The ship forged up into the wind closer and closer, and the spray flew over her bows as she met the sea. But the strange vessel was no less weatherly, and kept pace with us, and now Eric was bearing down on us more or less, sailing a little more free than we, though he also had to luff somewhat to keep near us, taking a long slant across our course as we sailed now.

I sent Evan for our arms, for the men were arming silently. They were in the chests in the fore cabin where I had once been bound, and Nona knew nought of possible trouble on hand. To keep her from it altogether I went to the low door of her rude shelter before I put on my mail, and looked in, telling her to keep the cabin closed against the spray that was flying, and had a bright smile for my thought. Then I went back to the deck and armed, and all the while the two ships reached to windward, but even in that little time I saw that the stranger had gained on us. The man was at work signalling to Eric again.

"We shall know if he means fighting in no long time," said Thorgils to me. "If he does I think that he is going to be surprised."

"How?"

"Well, unless every man on board is clean witless they must deem us both harmless. Maybe they have heard of a wedding party that is to cross and are waiting for us. Otherwise it seems impossible that they will face us and the Dane as well."

Now Eric was back on his old tack, and pa.s.sing astern of us. I saw the glint of his oar blades, which had been run out from their ports ready to take the water if need was presently.

And then we knew that his help would be wanted. Suddenly the strange ship's head flew up into the wind and she was round on the other tack, paying off wonderfully quickly; and as she did so, from under her gunwale, where they could be hidden no longer, rose the armed men, seeming to crowd her deck in a moment. She was full of them from stem to stern, and our men shouted. She had won well to windward of us.

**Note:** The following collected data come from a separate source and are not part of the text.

/-- WDKICK is written. -/
def State.kick (s : State) : State := s.modHub fun h => { h with wdog := { h.wdog with since := s.osc, stage := 0 } }
/-- WDKICK. -/
def execWdkick (_v : Word) (s : State) : Out := .next s.kick

/-- Every application core is interrupted at machine level. -/
def State.interruptAll (s : State) : State := { s with apps := s.apps.map fun a => { a with mirq := true } }

/-- WATCHDOG_EXPIRY. From when the second expiry counts the manual leaves open: it comes a full TMO after the first (R55; DESIGN CHOICE, log
entry 62). -/
def execWatchdogExpiry (o : StartInputs) (s : State) : Out :=
  let w := s.hub.wdog
  .next (if !w.en ∨ s.osc < w.since + ns (1000 * w.tmo.toNat) ∨ !s.powered then s
    else if w.boot then s.warmReset.startWith 2 o
    else if w.stage = 0 then
      ((s.modHub fun h => { h with wdog := { h.wdog with stage := 1, since := s.osc } }).postEvent .wdog 4 0xFF 0xFF 0 0
        0).interruptAll
    else (s.haltRows 3 fun _ => true).warmReset.startWith 2 o)

/-! ### Errors of the control complex (R54) -/

/-- CONTROL_COMPLEX_UNCORRECTABLE_ERROR, and the corrected ones, which are repaired and counted: the address of a consumed error is a free value. -/
def execControlComplexUncorrectableError (e : CcError) (s : State) : Out :=
  .next (match e with
    | .corrected => s.modHub fun h => { h with ccFixed := h.ccFixed + 1 }
    | .consumed ac =>
      let (v, s) := s.draw
      { s with apps := vmod s.apps ac fun a => { a with fault := some (.access v.toNat) } }
    | .dirtyBlock addr => if addr < hbmEnd then s.withMem (s.mem.poisonLines [addr / 128]) else s
    | .unattributed => s.interruptAll)

/-! ### Firmware update (R53, R69) -/

/-- A LEVELS entry with every level PRIMARY. -/
def State.clearLevels (s : State) : State := (s.modMgmt fun g => { g with levels := 0 }).record 0 4 0 0

/-- The image range is erased as the programming begins, the commit word with it (R69). -/
def State.eraseImage (s : State) (new : Image) (readBack : Bool) : State :=
  s.modMgmt fun g => { g with writing := some (new, readBack), image := { g.image with commit := false, bytes := [] } }

/-- The verdict on a pushed image is in: its programming begins, or the store stays as it is. -/
def State.finishPush (s : State) (p : ImagePush) (bs : List Byte) (signed : Bool) : State :=
  let s := s.modMgmt fun g => { g with push := none }
  if !(signed && hubChecks s.mgmt.secMin p.header) then s.refuseHttp 400
  else (s.eraseImage { header := p.header, digest := sha384 bs, commit := true, bytes := bs } p.readBack).refuseHttp 202

/-- The programming ends: the commit word is written last, and erased again when the range does not read back (R69). -/
def State.program (s : State) : State :=
  match s.mgmt.writing with
  | none => s
  | some (image, readBack) =>
    let s := s.modMgmt fun g => { g with writing := none, image := { image with commit := readBack } }
    if readBack then s.clearLevels.refuseHttp 200 else s.refuseHttp 500

/-- Where the hub leaves a pushed image's digest: at the line after it (PRESUMED, log entry 34). -/
def digestAt (p : ImagePush) : Nat := (p.addr + p.len + 127) / 128 * 128

/-- The service takes firmware: it serves, or is the recovery responder. -/
def Mgmt.takesImages (g : Mgmt) : Bool := g.serves || g.mode == .recovery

But Thorgils had known what was coming, and had kept his quick eye on the helmsman of the stranger. Even as her helm went down for the luff his went up and the men sprang to the sheets, and we were tearing across her bows even as her sail filled on the new tack, and heading away lift by lift toward Eric. And Eric hove to to meet us, and his sail fell and his oars flashed out and took the water, and he made for us like the sea dragon his ship seemed.

"Down with you men under cover!" roared Thorgils. "Arrows, comrade!--Down with you!"

The strange ship was only a bow shot from us, if a long one yet, but she was overhauling us apace.

I saw her men forward bending their bows, and the Nors.e.m.e.n of our crew came aft with my men under the break of the deck on which we stood, where they were in cover. Evan ran to me with his shield up.

"Evan," I cried, "shield Thorgils." And I set myself before Owen with my own shield raised to cover him, and he laughed at me grimly.

He set his own alongside mine, and we three stood covering Thorgils. The Norseman's face was set and watchful, but his blue eyes danced under the knit brows, and I do believe that he was enjoying the sport.